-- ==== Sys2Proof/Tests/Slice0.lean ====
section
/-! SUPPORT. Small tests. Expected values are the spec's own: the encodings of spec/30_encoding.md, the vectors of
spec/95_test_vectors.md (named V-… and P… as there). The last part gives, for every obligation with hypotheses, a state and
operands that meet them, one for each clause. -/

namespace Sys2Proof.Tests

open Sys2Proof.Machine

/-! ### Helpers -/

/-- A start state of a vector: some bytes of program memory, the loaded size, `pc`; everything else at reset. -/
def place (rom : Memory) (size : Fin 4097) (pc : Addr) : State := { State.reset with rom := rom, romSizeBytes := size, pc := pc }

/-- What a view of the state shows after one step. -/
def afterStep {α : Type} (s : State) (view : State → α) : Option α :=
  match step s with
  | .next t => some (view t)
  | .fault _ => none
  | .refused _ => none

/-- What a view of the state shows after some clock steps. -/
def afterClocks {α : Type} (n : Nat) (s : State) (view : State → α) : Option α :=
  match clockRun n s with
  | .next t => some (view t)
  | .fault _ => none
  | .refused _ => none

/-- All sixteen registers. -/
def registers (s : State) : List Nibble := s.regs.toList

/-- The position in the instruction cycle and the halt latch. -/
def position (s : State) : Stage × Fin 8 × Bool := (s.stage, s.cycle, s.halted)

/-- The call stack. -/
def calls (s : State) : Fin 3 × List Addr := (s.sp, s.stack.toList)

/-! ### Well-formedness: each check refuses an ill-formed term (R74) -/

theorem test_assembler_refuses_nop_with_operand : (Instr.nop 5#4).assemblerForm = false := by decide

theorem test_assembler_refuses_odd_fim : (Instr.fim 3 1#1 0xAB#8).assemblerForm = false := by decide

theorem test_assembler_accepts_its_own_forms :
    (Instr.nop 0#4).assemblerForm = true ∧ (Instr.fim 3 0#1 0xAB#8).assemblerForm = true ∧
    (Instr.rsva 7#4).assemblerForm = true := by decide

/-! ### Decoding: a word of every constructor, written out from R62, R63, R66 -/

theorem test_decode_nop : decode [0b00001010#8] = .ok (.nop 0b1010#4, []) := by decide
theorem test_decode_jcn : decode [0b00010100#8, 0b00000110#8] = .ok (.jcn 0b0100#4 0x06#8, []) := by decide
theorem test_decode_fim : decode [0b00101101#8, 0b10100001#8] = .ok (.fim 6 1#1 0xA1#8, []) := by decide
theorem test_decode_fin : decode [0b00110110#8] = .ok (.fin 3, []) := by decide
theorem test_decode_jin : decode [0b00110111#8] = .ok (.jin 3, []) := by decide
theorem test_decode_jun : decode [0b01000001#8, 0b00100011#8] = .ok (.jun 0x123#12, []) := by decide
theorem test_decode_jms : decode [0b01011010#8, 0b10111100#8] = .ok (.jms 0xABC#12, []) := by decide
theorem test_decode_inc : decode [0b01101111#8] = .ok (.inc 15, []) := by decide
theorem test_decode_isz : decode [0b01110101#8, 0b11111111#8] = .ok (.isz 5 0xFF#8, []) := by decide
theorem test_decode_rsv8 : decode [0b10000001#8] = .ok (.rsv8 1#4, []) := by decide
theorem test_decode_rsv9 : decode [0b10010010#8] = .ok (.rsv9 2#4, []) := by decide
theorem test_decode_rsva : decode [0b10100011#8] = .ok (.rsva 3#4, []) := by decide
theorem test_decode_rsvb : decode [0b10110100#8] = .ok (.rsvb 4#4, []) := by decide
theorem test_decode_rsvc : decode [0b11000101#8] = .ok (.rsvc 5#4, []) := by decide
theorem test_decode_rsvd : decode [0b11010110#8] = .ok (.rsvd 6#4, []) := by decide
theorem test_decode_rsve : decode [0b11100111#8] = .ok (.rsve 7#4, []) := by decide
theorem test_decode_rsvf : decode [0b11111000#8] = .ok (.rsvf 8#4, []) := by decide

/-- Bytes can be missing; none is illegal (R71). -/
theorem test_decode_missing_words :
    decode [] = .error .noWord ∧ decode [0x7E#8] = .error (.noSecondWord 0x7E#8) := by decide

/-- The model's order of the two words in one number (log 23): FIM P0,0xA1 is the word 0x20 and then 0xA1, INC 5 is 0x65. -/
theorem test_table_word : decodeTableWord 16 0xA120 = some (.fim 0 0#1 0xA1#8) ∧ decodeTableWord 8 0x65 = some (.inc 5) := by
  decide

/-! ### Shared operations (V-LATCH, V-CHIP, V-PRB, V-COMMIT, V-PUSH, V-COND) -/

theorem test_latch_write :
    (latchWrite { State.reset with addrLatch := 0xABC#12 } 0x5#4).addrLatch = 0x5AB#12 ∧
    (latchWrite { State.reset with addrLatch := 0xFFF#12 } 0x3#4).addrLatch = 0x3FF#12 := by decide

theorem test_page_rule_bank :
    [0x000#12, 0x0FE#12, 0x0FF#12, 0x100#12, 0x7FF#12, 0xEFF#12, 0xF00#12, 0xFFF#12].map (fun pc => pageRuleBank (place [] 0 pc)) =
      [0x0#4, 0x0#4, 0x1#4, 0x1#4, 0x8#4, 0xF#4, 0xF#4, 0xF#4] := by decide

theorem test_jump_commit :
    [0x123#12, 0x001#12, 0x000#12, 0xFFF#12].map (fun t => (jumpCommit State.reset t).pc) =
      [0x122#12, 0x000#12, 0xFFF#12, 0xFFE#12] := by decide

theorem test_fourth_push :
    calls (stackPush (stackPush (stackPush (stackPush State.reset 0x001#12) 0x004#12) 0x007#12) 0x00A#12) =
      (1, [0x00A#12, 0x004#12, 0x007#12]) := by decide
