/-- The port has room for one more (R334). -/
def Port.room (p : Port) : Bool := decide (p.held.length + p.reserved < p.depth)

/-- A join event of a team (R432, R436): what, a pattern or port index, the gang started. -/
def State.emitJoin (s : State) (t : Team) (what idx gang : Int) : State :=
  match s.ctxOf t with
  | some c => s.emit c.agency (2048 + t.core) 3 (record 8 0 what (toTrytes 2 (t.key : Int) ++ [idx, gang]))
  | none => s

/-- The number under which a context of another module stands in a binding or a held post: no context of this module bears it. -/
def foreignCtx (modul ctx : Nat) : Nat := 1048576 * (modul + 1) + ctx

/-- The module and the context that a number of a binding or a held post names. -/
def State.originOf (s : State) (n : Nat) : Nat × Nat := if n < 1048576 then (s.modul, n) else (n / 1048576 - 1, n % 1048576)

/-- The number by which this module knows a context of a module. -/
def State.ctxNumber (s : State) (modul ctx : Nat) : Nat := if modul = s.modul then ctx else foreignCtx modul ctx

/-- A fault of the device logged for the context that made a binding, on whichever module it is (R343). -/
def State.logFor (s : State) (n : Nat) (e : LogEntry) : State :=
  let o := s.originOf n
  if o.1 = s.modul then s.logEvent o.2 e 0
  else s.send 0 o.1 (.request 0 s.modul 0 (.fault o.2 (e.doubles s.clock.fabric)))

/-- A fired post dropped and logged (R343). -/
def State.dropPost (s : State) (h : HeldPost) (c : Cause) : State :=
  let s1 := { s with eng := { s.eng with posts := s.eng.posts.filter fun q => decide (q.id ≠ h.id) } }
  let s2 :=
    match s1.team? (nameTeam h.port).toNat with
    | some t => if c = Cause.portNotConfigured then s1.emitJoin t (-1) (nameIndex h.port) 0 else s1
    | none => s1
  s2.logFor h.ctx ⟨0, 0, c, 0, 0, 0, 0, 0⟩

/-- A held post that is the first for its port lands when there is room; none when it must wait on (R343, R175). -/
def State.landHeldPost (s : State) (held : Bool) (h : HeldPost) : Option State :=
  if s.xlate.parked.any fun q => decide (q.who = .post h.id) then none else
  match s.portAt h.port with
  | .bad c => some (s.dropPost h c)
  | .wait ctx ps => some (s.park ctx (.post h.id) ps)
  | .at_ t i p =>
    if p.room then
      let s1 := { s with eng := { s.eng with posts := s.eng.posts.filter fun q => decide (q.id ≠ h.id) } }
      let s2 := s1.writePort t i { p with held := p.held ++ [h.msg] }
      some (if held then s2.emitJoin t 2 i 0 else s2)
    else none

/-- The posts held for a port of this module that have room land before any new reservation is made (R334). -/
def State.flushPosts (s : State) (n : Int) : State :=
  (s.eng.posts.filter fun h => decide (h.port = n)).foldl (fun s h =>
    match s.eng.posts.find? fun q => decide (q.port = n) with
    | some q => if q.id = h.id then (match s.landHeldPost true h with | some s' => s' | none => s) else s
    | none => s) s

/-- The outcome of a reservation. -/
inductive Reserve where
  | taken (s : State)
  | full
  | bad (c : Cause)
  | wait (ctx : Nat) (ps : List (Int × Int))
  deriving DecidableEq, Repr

▬▬▬

The result should be every line of the material that contains the word "made", so copy those lines.

/-- A fault of the device logged for the context that made a binding, on whichever module it is (R343). -/
/-- The posts held for a port of this module that have room land before any new reservation is made (R334). -/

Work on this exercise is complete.